» **EXERCISE**
Lines from the first one down to the one containing "DEFINITION. The state" in the data below are the only ones needed; please return them exactly, both ends included.

_ _ _ _ _

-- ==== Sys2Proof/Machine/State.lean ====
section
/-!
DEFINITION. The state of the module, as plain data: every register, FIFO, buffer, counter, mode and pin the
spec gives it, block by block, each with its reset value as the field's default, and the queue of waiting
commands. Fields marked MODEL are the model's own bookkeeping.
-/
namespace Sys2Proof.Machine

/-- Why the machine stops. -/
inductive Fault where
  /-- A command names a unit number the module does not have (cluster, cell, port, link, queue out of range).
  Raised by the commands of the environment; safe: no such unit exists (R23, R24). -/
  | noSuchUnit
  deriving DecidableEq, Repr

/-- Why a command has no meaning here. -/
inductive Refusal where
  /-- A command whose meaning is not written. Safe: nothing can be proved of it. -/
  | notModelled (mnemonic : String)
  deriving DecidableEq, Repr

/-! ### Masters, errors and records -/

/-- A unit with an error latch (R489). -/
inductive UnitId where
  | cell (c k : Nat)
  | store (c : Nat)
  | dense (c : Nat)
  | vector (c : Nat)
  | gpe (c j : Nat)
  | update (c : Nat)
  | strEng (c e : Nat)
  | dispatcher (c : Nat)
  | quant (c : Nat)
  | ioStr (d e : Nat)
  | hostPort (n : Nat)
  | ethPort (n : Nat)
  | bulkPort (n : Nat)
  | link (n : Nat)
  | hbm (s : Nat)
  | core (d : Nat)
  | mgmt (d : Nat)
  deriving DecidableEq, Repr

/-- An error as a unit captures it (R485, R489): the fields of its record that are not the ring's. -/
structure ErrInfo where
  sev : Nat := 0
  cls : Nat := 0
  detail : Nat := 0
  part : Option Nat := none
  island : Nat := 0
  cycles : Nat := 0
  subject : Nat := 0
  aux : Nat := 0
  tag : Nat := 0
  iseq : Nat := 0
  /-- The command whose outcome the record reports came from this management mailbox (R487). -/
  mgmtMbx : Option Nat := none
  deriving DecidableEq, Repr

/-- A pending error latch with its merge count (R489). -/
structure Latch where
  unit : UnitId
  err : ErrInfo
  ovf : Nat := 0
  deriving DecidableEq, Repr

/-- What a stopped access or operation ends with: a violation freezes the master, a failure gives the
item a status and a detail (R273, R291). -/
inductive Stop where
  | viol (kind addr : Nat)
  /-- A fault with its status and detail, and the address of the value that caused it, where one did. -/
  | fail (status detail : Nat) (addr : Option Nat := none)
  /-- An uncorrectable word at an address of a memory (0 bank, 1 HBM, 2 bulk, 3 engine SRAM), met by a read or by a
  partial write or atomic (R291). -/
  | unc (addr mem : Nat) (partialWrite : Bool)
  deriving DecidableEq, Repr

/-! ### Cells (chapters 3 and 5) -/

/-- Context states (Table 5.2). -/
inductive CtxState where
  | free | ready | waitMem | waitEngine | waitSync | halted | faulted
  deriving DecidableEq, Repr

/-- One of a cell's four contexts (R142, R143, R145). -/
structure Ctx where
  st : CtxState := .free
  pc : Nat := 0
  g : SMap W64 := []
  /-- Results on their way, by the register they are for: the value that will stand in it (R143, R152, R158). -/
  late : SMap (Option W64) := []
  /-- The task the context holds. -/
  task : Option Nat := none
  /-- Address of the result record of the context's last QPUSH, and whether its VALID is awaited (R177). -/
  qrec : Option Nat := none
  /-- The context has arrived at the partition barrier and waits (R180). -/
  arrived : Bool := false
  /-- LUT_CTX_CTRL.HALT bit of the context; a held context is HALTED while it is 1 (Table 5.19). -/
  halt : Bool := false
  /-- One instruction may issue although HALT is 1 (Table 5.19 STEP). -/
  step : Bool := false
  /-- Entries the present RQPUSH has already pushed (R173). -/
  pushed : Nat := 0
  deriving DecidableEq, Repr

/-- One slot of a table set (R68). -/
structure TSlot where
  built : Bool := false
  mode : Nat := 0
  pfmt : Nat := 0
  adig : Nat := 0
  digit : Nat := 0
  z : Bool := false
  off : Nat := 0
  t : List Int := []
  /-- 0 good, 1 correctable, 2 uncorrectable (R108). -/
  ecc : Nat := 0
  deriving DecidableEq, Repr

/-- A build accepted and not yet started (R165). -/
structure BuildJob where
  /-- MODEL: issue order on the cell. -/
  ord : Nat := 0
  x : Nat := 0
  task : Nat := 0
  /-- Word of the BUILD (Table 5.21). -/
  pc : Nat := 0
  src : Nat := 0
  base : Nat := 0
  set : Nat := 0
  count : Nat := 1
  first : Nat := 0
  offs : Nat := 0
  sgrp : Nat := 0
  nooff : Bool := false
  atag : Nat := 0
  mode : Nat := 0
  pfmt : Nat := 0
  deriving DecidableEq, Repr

_ _ _ _ _

» **RESPONSE TO THE EXERCISE**
-- ==== Sys2Proof/Machine/State.lean ====
section
/-!
DEFINITION. The state of the module, as plain data: every register, FIFO, buffer, counter, mode and pin the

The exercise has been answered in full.